One issue arose because a lognormal distribution with sufficiently large $\sigma $ tends to have a linear log-density like a power law Pareto distribution, hence it is easy to confuse the two distributions, especially with small datasets. Moreover, it has been shown that multiplicative processes, under slightly different conditions (depending on whether the multiplication is or is not minimum bounded), can lead to either lognormal or power law distributions [22]. Other models such as the “double pareto” distribution have been proposed to better describe behaviors that lie in between lognormal and Pareto distributions [57]. It is also observed that many real-world phenomena obey a power law or lognormal behavior only for values above a threshold, namely $x>{x}_{min}$, so that only the tail of the empirical distribution properly fits these analytic distributions.

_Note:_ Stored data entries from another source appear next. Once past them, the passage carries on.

-- ==== Sys2Proof/Tests/Slice0.lean ====
section
/-! SUPPORT. Tests. Every expected value is the spec's: a rule's example or a vector of spec/95_test_vectors.md, named in the
docstring. The theorems `witness_…` meet the hypotheses of a statement at a concrete state, one for each clause. -/

namespace Sys2Proof.Tests

-- One test at a time: many kernel evaluations at once wait in one thread each.
set_option Elab.async false

open Sys2Proof Sys2Proof.Machine

/-! ### Helpers -/

/-- Two slots, a queue of two events, otherwise the defaults. -/
def small : Params := { defaultParams with nv := 2, evqDepth := 2 }

/-- A device that is not initialised. -/
def cold : State := State.atReset small

/-- A device initialised at 44100 Hz. -/
def warm : State := { cold with inited := true, sr := 44100, vibInc := 486957 }

/-- Two events, a full queue for `small`. -/
def twoEvents : List Event := [⟨.play, 60, 100, 0x0105A148⟩, ⟨.stop, 60, 1, 0⟩]

/-- A device with a full queue. -/
def full : State := { warm with evq := twoEvents }

/-- A slot that sounds. -/
def sounding (stage : Stage) (note : BitVec 7) (level : BitVec 31) (serial : Word) : Voice :=
  { Voice.reset with stage := stage, note := note, vel := 100, freq := 0x0105A148, level := level, serial := serial }

/-- Note 60 in Attack, note 62 in Release. -/
def twoVoices : Pool := ⟨[sounding .attack 60 1558407 0, { sounding .release 62 9048 1 with relStep := 9048 }], false, 2⟩

/-- A live chunk of a RENDER of one channel, two samples left of it. -/
def live : State :=
  { warm with rendering := true, pool := twoVoices, renderNo := 1, seq := ⟨1, 2, 3, 2, true⟩,
              out := [(outAddr 1 2 0, 5)], sched := [.engine] }

/-- The next state of an answer. -/
def after (r : Result) : Option State :=
  match r with
  | .next s => some s
  | .fault _ => none
  | .refused _ => none

/-- The next state of an answer, or the state before. -/
def thenState (r : Result) (s : State) : State := (after r).getD s

/-! ### Well-formedness: what each check refuses -/

/-- R110: RENDER at the C-port. -/
theorem test_wellFormed_refuses_render_at_control : ¬ (Instr.render 1 512).WellFormedOn .control := by decide
/-- R110: PLAY at the R-port. -/
theorem test_wellFormed_refuses_play_at_render : ¬ (Instr.play 60 100 0).WellFormedOn .render := by decide
/-- R7: NV = 0, NV = 257. -/
theorem test_wellFormed_refuses_nv : ¬ ({ small with nv := 0 } : Params).nvOk ∧ ¬ ({ small with nv := 257 } : Params).nvOk := by
  decide
/-- R7: EVQ_DEPTH = 0. -/
theorem test_wellFormed_refuses_evqDepth : ¬ ({ small with evqDepth := 0 } : Params).evqDepthOk := by decide
/-- R7: SR_MIN = 0, SR_MIN > SR_MAX, SR_MAX = 2^32. -/
theorem test_wellFormed_refuses_sr :
    ¬ ({ small with srMin := 0 } : Params).srOk ∧ ¬ ({ small with srMin := 9, srMax := 8 } : Params).srOk ∧
      ¬ ({ small with srMax := 2 ^ 32 } : Params).srOk := by decide
/-- R7, R156: 255 sine entries; each property of the table refused alone, on a table that has the others. -/
theorem test_wellFormed_refuses_sine :
    ¬ ({ small with sine := sineTable.take 255 } : Params).sineOk ∧
      ¬ ({ small with sine := sineTable.set 10 32768 } : Params).sineRangeOk ∧
      ¬ ({ small with sine := sineTable.set 0 1 } : Params).sinePointsOk ∧
      ¬ ({ small with sine := sineTable.set 128 1 } : Params).sinePointsOk ∧
      ¬ ({ small with sine := sineTable.set 64 32766 } : Params).sinePointsOk ∧
      ¬ ({ small with sine := sineTable.set 192 (-32766) } : Params).sinePointsOk := by decide +kernel
/-- R156: an entry that breaks the mirror symmetry only (with its negative), and one that breaks the odd symmetry only. -/
theorem test_wellFormed_refuses_asymmetric_sine :
    (¬ ({ small with sine := (sineTable.set 10 0).set 138 0 } : Params).sineMirrorOk ∧
        ({ small with sine := (sineTable.set 10 0).set 138 0 } : Params).sineOddOk) ∧
      (¬ ({ small with sine := sineTable.set 138 0 } : Params).sineOddOk ∧
        ({ small with sine := sineTable.set 138 0 } : Params).sineMirrorOk) := by decide +kernel
/-- R7: eight drawbar ratios, a ratio of 0, a ratio of 256. -/
theorem test_wellFormed_refuses_drawbar :
    ¬ ({ small with drawbarMult2 := List.replicate 8 1 } : Params).drawbarOk ∧
      ¬ ({ small with drawbarMult2 := List.replicate 9 0 } : Params).drawbarOk ∧
      ¬ ({ small with drawbarMult2 := List.replicate 9 256 } : Params).drawbarOk := by decide
/-- R7: LESLIE_DEPTH = 0x8001. -/
theorem test_wellFormed_refuses_leslieDepth : ¬ ({ small with leslieDepth := 0x8001 } : Params).leslieDepthOk := by decide
/-- R7: POWER_MAX not a multiple of 0x10000, 0, above 0xFF0000. -/
theorem test_wellFormed_refuses_powerMax :
    ¬ ({ small with powerMax := 0x18000 } : Params).powerMaxOk ∧ ¬ ({ small with powerMax := 0 } : Params).powerMaxOk ∧
      ¬ ({ small with powerMax := 0x1000000 } : Params).powerMaxOk := by decide
/-- R7, R156: the defaults meet every constraint, and so does the small device. -/
theorem test_wellFormed_defaults : defaultParams.WellFormed ∧ small.WellFormed := by decide +kernel

/-! ### Decoding: the words of the spec -/

/-- E1. -/
theorem test_decode_init : decodeAt .control 0x010000000000AC44 = .ok (.init 44100) := by decide
/-- E4. -/
theorem test_decode_deinit : decodeAt .control 0x0200000000000000 = .ok .deinit := by decide
/-- E5. -/
theorem test_decode_rdstat : decodeAt .control 0x0300000000000000 = .ok .rdstat := by decide
/-- E6, E8: PLAY at ordinary and at maximal operands. -/
theorem test_decode_play :
    decodeAt .control 0x103C64000105A148 = .ok (.play 60 100 0x0105A148) ∧
      decodeAt .control 0x107F7F00FFFFFFFF = .ok (.play 127 127 0xFFFFFFFF) := by decide
/-- E10, E12. -/
theorem test_decode_stop :
    decodeAt .control 0x113C000000000000 = .ok (.stop 60 false) ∧
      decodeAt .control 0x117F010000000000 = .ok (.stop 127 true) := by decide
/-- E13, E14. -/
theorem test_decode_pedal :
    decodeAt .control 0x1200010000000000 = .ok (.pedal true) ∧ decodeAt .control 0x1200000000000000 = .ok (.pedal false) := by
  decide
/-- E16, E17. -/
theorem test_decode_wrp :
    decodeAt .control 0x200C00000008C000 = .ok (.wrp 0x0C 0x0008C000) ∧
      decodeAt .control 0x20000000FFFF8000 = .ok (.wrp 0x00 0xFFFF8000) := by decide
/-- E18. -/
theorem test_decode_rdp : decodeAt .control 0x210F000000000000 = .ok (.rdp 0x0F) := by decide
/-- E21. -/
theorem test_decode_setdb : decodeAt .control 0x3008000000004000 = .ok (.setdb 8 0x4000) := by decide
/-- E22. -/
theorem test_decode_getdb : decodeAt .control 0x3108000000000000 = .ok (.getdb 8) := by decide
/-- E24. -/
theorem test_decode_sethl : decodeAt .control 0x320F000000008000 = .ok (.sethl 15 0x8000) := by decide
/-- E25. -/
theorem test_decode_gethl : decodeAt .control 0x3303000000000000 = .ok (.gethl 3) := by decide
/-- E26, E29: RENDER at ordinary and at maximal operands. -/
theorem test_decode_render :
    decodeAt .render 0x4001000000000200 = .ok (.render 1 512) ∧
      decodeAt .render 0x40FF0000FFFFFFFF = .ok (.render 255 0xFFFFFFFF) := by decide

Accordingly, during a fitting process, special attention should be devoted to the estimation of ${x}_{min}$. Indeed, in our case, choosing the best ${x}_{min}$ that fits an empirical distribution could lead to a wrong description of the real system. High values of ${x}_{min}$ can cut out too many samples of the empirical distribution and thus are not representative of the whole dataset. At the same time, smaller values of ${x}_{min}$ can result in a poor fit with scarce statistic significance. Thus, the consequence of the choice of a given ${x}_{min}$ should be explicitly assessed and discussed when proposing a fitting model.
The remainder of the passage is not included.